━━ Available data

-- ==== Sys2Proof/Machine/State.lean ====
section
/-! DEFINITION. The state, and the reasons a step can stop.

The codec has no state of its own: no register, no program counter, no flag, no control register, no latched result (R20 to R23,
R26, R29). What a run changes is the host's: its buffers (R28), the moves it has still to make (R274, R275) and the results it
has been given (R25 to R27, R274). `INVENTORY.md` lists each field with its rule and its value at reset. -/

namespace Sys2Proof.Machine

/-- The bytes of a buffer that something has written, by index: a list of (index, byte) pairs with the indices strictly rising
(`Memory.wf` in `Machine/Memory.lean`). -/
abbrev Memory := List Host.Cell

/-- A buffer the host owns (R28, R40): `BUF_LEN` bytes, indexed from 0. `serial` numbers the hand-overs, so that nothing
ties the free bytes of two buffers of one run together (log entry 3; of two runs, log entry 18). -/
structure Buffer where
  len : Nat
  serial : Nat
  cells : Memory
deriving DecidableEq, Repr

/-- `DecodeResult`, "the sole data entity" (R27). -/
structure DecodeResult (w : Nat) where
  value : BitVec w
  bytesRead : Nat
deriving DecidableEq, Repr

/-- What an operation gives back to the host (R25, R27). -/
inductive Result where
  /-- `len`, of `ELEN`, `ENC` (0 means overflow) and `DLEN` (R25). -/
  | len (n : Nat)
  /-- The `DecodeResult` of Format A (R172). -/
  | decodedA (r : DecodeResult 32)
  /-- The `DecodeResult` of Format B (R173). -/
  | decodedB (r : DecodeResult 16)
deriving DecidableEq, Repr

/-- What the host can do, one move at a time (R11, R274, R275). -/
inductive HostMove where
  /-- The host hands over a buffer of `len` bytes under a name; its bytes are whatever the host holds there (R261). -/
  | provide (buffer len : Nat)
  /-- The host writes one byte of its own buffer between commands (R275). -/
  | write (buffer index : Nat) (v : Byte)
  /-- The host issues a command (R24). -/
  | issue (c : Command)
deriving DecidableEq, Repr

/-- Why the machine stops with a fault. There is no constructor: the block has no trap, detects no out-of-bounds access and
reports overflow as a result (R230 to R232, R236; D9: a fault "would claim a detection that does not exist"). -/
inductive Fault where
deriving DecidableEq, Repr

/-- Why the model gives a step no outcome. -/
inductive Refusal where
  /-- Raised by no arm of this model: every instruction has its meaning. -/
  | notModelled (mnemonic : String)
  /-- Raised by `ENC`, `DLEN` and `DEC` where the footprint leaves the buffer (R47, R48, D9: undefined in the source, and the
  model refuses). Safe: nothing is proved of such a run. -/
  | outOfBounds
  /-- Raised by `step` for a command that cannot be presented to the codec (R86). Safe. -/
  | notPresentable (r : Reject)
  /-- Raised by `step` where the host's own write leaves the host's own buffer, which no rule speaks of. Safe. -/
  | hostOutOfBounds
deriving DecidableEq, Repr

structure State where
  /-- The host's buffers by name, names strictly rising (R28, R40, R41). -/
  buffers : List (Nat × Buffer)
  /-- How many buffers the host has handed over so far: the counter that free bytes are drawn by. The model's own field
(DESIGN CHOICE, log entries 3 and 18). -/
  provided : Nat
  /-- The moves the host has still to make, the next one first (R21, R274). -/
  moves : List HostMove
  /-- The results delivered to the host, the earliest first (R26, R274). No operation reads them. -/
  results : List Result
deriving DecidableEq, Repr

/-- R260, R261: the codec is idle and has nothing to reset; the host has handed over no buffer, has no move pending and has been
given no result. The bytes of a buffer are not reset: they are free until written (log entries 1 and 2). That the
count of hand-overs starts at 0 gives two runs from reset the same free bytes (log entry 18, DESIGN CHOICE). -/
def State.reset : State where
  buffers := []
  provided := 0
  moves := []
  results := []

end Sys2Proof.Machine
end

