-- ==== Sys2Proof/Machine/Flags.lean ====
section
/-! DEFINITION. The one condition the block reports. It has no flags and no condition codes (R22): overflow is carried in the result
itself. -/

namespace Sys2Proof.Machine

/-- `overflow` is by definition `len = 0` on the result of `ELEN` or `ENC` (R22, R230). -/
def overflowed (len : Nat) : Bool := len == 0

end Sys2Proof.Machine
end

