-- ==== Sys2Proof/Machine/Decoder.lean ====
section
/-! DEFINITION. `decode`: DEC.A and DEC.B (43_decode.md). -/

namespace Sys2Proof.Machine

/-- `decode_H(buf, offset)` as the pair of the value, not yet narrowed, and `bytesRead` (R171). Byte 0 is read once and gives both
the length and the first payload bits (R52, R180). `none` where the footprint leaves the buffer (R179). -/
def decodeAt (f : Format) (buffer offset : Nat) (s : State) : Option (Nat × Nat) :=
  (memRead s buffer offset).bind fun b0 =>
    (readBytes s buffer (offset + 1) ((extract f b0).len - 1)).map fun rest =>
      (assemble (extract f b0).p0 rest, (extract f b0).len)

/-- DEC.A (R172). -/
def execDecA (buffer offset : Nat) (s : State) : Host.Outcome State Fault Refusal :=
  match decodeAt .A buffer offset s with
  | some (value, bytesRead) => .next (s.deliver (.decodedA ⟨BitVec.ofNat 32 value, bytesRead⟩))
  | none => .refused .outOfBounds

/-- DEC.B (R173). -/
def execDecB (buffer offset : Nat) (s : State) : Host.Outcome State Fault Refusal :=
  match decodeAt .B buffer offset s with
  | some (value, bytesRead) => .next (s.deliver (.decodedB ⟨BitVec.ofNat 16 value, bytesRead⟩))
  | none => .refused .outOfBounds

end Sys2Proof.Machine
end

━━━━

* **Task to carry out**: Starting at the line above that holds "serial : Nat" and ending at the line that holds "len (n : Nat)", transcribe each line exactly and include no other lines.

* **Response box**:
  serial : Nat
  cells : Memory
deriving DecidableEq, Repr

/-- `DecodeResult`, "the sole data entity" (R27). -/
structure DecodeResult (w : Nat) where
  value : BitVec w
  bytesRead : Nat
deriving DecidableEq, Repr

/-- What an operation gives back to the host (R25, R27). -/
inductive Result where
  /-- `len`, of `ELEN`, `ENC` (0 means overflow) and `DLEN` (R25). -/
  | len (n : Nat)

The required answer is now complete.